The buzzer sounds and the door pops open a quarter inch. I hook my briefcase strap on the handle and pull. Three steps later I am yanked to a halt, the strap still caught in the door handle. A spray of black water drops that may have been adverbs, indefinite articles, or some key words that might explain “pulsing marmalade sunsets” splatter the foyer's new carpet.
Dread grips me.
She expects champagne.
Her birthday? Our anniversary?
A prisoner ascending the gallows, I trudge up the stairs.
The door opens before I even knock with my elbow.
Her head tips, quizzical.
She's looking for the champagne.
Damn!
Anniversary? Birthday?--no, it can't be her birthday; I remember we went to the lake just two months ago for that.
“I meant to write you wonderful verse for the occasion,” I started, “but nothing seemed appropriate. I fell behind because a client made major changes—so I grabbed these from a street corner poet on Adams Avenue and Third. But it started to rain and it turned out they were cheap rhymes, probably something composed by slave labor and printed by the millions for pennies and I'm so sorry—I just couldn't get any suitable for the occasion...” I was desperate and out of breath.
“Suitable for the occasion?” she's about to laugh.”Pat and Lee coming over for drinks? You needed to write a sonnet for the neighbors to visit?”
“I was going to serve that riesling Hal gave us for our anniversary back in ...uh...”
“March.” She's biting her lip to keep from laughing.
I'm trapped.
She sees my expression.
“You sweet man! You thought you'd forgotten a birthday or anniversary, didn't you?”
I hold out the sonnet bouquets.
“Thank you,” she smiles taking them with both hands. “I think there's plenty of Edit Fresh and ink in the library.” She turned towards the library. “Go put on something clean and dry—and don't let all those commas on your lapels stain anything else.

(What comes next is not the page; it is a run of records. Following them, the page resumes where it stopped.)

/-- What an apply makes of the laws, its record removed (R43 steps 1 to 5). -/
theorem Kept.applied (h : Kept D n s) (pr : Proposal) (hp : s.agree.proposal = some pr) (b : Staging)
    (hb : BufferLawful b ∧ s.staging.KeepsDirty b) (hf : FlushLawful b s.sched.job)
    (hr : ∀ r, t.region r = pr.change.settledRecord r (pr.change.newRecord r (s.region r)))
    (hports : ∀ p, PortLawful n (t.port p) ∧ (t.port p).online = (s.port p).online)
    (hm : t.blockMap = (s.applyTables pr.change).blockMap) (hst : t.staging = b) (hl : t.link = s.link) (hj : t.sched = s.sched)
    (hs : t.store = s.store) (hn : t.agree.nextId = s.agree.nextId) (hno : t.agree.proposal = none)
    (hph : t.agree.phase = (s.applyTables pr.change).agree.phase) : Kept D n t := by
  have hc := (h.proposal pr hp).2.2
  have hlo := h.proposal_loaded pr hp
  have hmap := s.applyTables_blockMap pr.change h.spares h.candidates
  refine ⟨h.regions.applied pr.change hc hr hm, h.holds.applied pr.change hc hr fun p => (hports p).2, fun p => (hports p).1,
    hst ▸ hb.1, hm ▸ hmap.1, hm ▸ hmap.2, fun d => ?_, ?_, fun x e => ?_, ⟨fun e => ?_, fun bs at' e => ?_⟩,
    by rw [hst, hj]; exact hf, fun i lbn k => ?_, fun k => ⟨?_, fun x e => ?_⟩⟩
  · rw [hj, hs]
    exact h.checkpoint d
  · unfold CountersBounded
    rw [hn, hl]
    exact h.counters
  · rw [hno] at e
    cases e
  · rw [hs, hlo] at e
    cases e
  · rw [hj] at e
    rw [hs]
    exact h.unloaded.2 bs at' e
  · obtain ⟨d, hd, hlb⟩ := h.unflushed i lbn k
    obtain ⟨e, he, hm⟩ := hb.2 i d hd
    unfold State.slot
    rw [hst]
    exact ⟨e, he, hm.trans hlb⟩
  · rw [hph]
    have k2 := (h.agreed k).2 pr hp
    have k1 := (h.agreed k).1
    cases hch : pr.change with
    | resetTable => exact absurd hch k2
    | close => rfl
    | define _ _ _ _ _ => exact k1
    | delete _ => exact k1
    | resize _ _ => exact k1
    | reconfigure _ _ _ => exact k1
    | setSpares _ => exact k1
  · rw [hno] at e
    cases e

/-- The regions and the record after an apply, before its OUTCOME. -/
theorem Kept.applyRecords (h : Kept D n s) (pr : Proposal) (hp : s.agree.proposal = some pr) (offers : List (PortId × Notice))
    (v w : State) (hv : v = (s.applyTables pr.change).mapRegions pr.change.newRecord)
    (hw : w = (({ v with staging := v.staging.freeLeaving } : State).offerInAnyOrder offers).mapRegions pr.change.settledRecord) :
    Kept D n { w with agree := { w.agree with proposal := none } } := by
  have ht := s.applyTables_fields pr.change
  have hv1 : v.blockMap = (s.applyTables pr.change).blockMap := by rw [hv, State.mapRegions_blockMap]
  have hv2 : v.link = s.link := by rw [hv, State.mapRegions_link]; exact ht.2.1
  have hv3 : v.sched = s.sched := by rw [hv, State.mapRegions_sched]; exact ht.2.2.1
  have hv4 : v.store = s.store := by rw [hv, State.mapRegions_store]; exact ht.2.2.2.1
  have hv5 : v.staging = (s.applyTables pr.change).staging := by rw [hv, State.mapRegions_staging]
  have hv6 : v.agree = (s.applyTables pr.change).agree := by rw [hv, State.mapRegions_agree]
  have hv7 (r : Fin 16) : v.region r = pr.change.newRecord r (s.region r) := by
    rw [hv, State.mapRegions_region, State.applyTables_region]
  have hv8 (p : PortId) : v.port p = s.port p := by rw [hv, State.mapRegions_port, State.applyTables_port]
  have hvb : BufferLawful v.staging := by rw [hv5]; exact h.buffer.same ht.2.2.2.2.1 ht.2.2.2.2.2.1 ht.2.2.2.2.2.2.1
  have hvf : FlushLawful v.staging s.sched.job := by rw [hv5]; exact h.flushing.same ht.2.2.2.2.1 ht.2.2.2.2.2.2.2
  have hvk : s.staging.KeepsDirty v.staging := by rw [hv5]; exact .of_slots ht.2.2.2.2.1
  unfold State.offerInAnyOrder at hw
  dsimp only at hw
  generalize hx : inAnyOrder offers.length offers v.choices = xs at hw
  have hf := State.offers_fields xs { v with staging := v.staging.freeLeaving }
  have hq := State.offers_ports (n := n) xs { v with staging := v.staging.freeLeaving } fun p => by
    have : ({ v with staging := v.staging.freeLeaving } : State).port p = v.port p := by cases p <;> rfl
    rw [this, hv8]
    exact h.ports p
  generalize xs.foldl (fun t x => t.offer x.1 x.2) { v with staging := v.staging.freeLeaving } = u at hw hf hq
  generalize hu : ({ u with choices := u.choices + offers.length } : State) = u' at hw
  have hfree := hvb.freeLeaving
  refine h.applied pr hp v.staging.freeLeaving ⟨hfree.1, hvk.trans hfree.2⟩ (hvf.freeLeaving hvb) (fun r => ?_) (fun p => ?_) ?_ ?_ ?_ ?_ ?_ ?_ rfl ?_
  · change w.region r = _
    rw [hw, State.mapRegions_region, ← hv7, ← hu]
    congr 1
    change u.regions[r] = v.regions[r]
    rw [hf.1]
  · have e : ({ w with agree := { w.agree with proposal := none } } : State).port p = u.port p := by
      have e1 : ({ w with agree := { w.agree with proposal := none } } : State).port p = w.port p := by cases p <;> rfl
      rw [e1, hw, State.mapRegions_port, ← hu]
      cases p <;> rfl
    rw [e]
    refine ⟨(hq p).1, (hq p).2.trans ?_⟩
    rw [← hv8]
    cases p <;> rfl
  · change w.blockMap = _
    rw [hw, State.mapRegions_blockMap, ← hu]
    exact hf.2.2.2.1.trans hv1
  · change w.staging = _
    rw [hw, State.mapRegions_staging, ← hu]
    exact hf.2.2.1
  · change w.link = _
    rw [hw, State.mapRegions_link, ← hu]
    exact hf.2.2.2.2.2.1.trans hv2
  · change w.sched = _
    rw [hw, State.mapRegions_sched, ← hu]
    exact hf.2.2.2.2.1.trans hv3
  · change w.store = _
    rw [hw, State.mapRegions_store, ← hu]
    exact hf.2.2.2.2.2.2.trans hv4
  · change w.agree.nextId = _
    rw [hw, State.mapRegions_agree, ← hu]
    change u.agree.nextId = _
    rw [hf.2.1]
    change v.agree.nextId = _
    rw [hv6]
    exact ht.1
  · change w.agree.phase = _
    rw [hw, State.mapRegions_agree, ← hu]
    change u.agree.phase = _
    rw [hf.2.1]
    change v.agree.phase = _
    rw [hv6]

theorem Kept.applyProposal (h : Kept D n s) (pr : Proposal) (hp : s.agree.proposal = some pr) : Kept D n (s.applyProposal pr) := by
  have k := (h.applyRecords pr hp (s.lostHolds pr.change) _ _ rfl rfl).offerBoth (.outcome .applied pr.id pr.change)
  unfold State.applyProposal
  dsimp only
  split
  · exact k.requestCheckpoint
  · exact k

theorem Change.flagChanging_same (c : Change) (r : Fin 16) (x : Region) :
    (c.flagChanging r x).Same x ∧ (c.flagChanging r x).hold = x.hold := by
  unfold Change.flagChanging
  split
  · exact ⟨.of_eq, rfl⟩
  · exact ⟨.of_eq, rfl⟩

theorem Kept.enterApplying (h : Kept D n s) (p : PortId) (pr : Proposal) (hp : s.agree.proposal = some pr) :
    Kept D n (s.enterApplying p pr) := by
  have h1 := h.stateProposal pr hp .applying (some p) fun w e => by cases e
  have h2 := h1.mapRegions pr.change.flagChanging (fun r => (pr.change.flagChanging_same r _).1) fun r y hy =>
    h1.holds.1 r y ((pr.change.flagChanging_same r _).2.symm.trans hy)
  unfold State.enterApplying
  dsimp only
  exact ((h2.endWaitingWrite .A _ _).endWaitingWrite .B _ _).setWaiters _

theorem State.applyDue_proposal (s : State) (pr : Proposal) (h : s.applyDue = some pr) : s.agree.proposal = some pr := by
  unfold State.applyDue at h
  split at h
  · next x hx =>
    split at h
    · cases h
      exact hx
    · cases h
  · cases h

theorem Kept.endEntering (h : Kept D n s) : Kept D n s.endEntering := by
  have h1 : Kept D n { s with agree := { s.agree with entering := none } } := h.frame
  unfold State.endEntering
  dsimp only
  split
  · next pr hd => exact h1.applyProposal pr (State.applyDue_proposal _ pr hd)
  · exact h1

/-! ### Requests -/

theorem Kept.attach (h : Kept D n s) (p : PortId) (tag : Byte) : Kept D n (s.attach p tag) := by
  have h1 := (h.updPort p (fun u => { u with online := true }) ((h.ports p).wires (hv := h.notReceiving p)) fun _ => rfl).complete p tag .ok
    (.attach p s.service.state s.link.media s.store.loaded s.agree.phase (s.port p.other).online)
  unfold State.attach
  dsimp only
  split
  · exact h1
  · exact h1.offer _ _

theorem Kept.detach (h : Kept D n s) (p : PortId) (tag : Byte) : Kept D n (s.detach p tag) := by
  unfold State.detach
  split
  · exact h.complete p tag _ _
  · exact (h.complete p tag _ _).goOffline p

theorem Kept.claim (h : Kept D n s) (p : PortId) (tag : Byte) (r : Fin 16) (ho : (s.port p).online = true) :
    Kept D n (s.claim p tag r) := by
  unfold State.claim
  dsimp only
  split
  · exact h.complete p tag _ _
  · next he =>
    have k := (h.hold p r (by simpa using he) ho).complete p tag .ok (.lease (s.region r).leasePeriod)
    split
    · exact k
    · split
      · exact k
      · exact h.complete p tag _ _

theorem Kept.renew (h : Kept D n s) (p : PortId) (tag : Byte) (r : Fin 16) : Kept D n (s.renew p tag r) := by
  unfold State.renew
  split
  · next hp =>
    have k := h.heldBy r p hp
    exact (h.hold p r k.1 k.2).complete p tag _ _
  · exact h.complete p tag _ _

theorem Kept.release (h : Kept D n s) (p : PortId) (tag : Byte) (r : Fin 16) : Kept D n (s.release p tag r) := by
  unfold State.release
  split
  · exact ((h.dropHold r).endNotStarted p r).complete p tag _ _
  · exact h.complete p tag _ _

theorem Kept.fix (h : Kept D n s) (p : PortId) (tag : Byte) (r : Fin 16) (hd : (s.region r).state ≠ .undefined) :
    Kept D n (s.fix p tag r) := by
  have hs : ({ s.region r with state := .fixed } : Region).Same (s.region r) := ⟨by simp [hd], rfl, rfl, rfl, rfl⟩
  unfold State.fix
  split
  · exact h.complete p tag _ _
  · have k := (h.setRegion r { s.region r with state := .fixed } hs (h.holds.1 r)).complete p tag .ok .blank
    unfold State.lapseIfFixed
    split
    · split
      · exact k.endProposal _ _
      · exact k
    · exact k

theorem nextProposalId_range (n : Nat) : 1 ≤ nextProposalId n ∧ nextProposalId n ≤ 255 := by
  unfold nextProposalId
  split <;> omega

/-- The changing of a record that a PROPOSE asks for (R27). -/
theorem changeOf_ranges (f : ProposeFields) (c : Change) (h : changeOf f = some c) :
    (1 ≤ f.window.toNat ∧ f.window.toNat ≤ 255) ∧ (c = .resetTable → f.kind = 5) ∧
    match c with
    | .define _ _ _ _ lease => 1 ≤ lease ∧ lease ≤ 255
    | .reconfigure _ _ lease => 1 ≤ lease ∧ lease ≤ 255
    | .delete _ | .resize .. | .resetTable | .close | .setSpares _ => True := by
  have byte (b : Byte) (hb : ¬b = 0) : 1 ≤ b.toNat ∧ b.toNat ≤ 255 := by
    have h1 := b.isLt
    have h2 : b.toNat ≠ 0 := fun e => hb (by apply BitVec.eq_of_toNat_eq; simpa using e)
    omega
  unfold changeOf at h
  split at h
  · cases h
  · next hw =>
    refine ⟨byte _ hw, ?_⟩
    repeat' split at h
    all_goals first
      | (cases h; done)
      | (simp only [Option.map_eq_some_iff] at h
         obtain ⟨r, _, rfl⟩ := h
         first
           | exact ⟨fun e => (by cases e), byte _ (by assumption)⟩
           | exact ⟨fun e => (by cases e), trivial⟩)
      | (cases h
         refine ⟨fun e => ?_, trivial⟩
         first
           | assumption
           | cases e)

I've got some e.e.cummings to clean it.”
“What about Pat and Lee?”
“Oh, they called and cancelled. Pat's mom is sick. Come in the library and help me with these after you change.”
From the hallway, I hear her talking to herself, “Pity about the sonnet with the yellow-green center—it would have gone perfectly on the shelf with late German Romantics...”
I take off my coat, and just as I drop it in the hamper, I hear her laugh.
“Oh my God! 'pulsating marmalade sunsets' ??!!”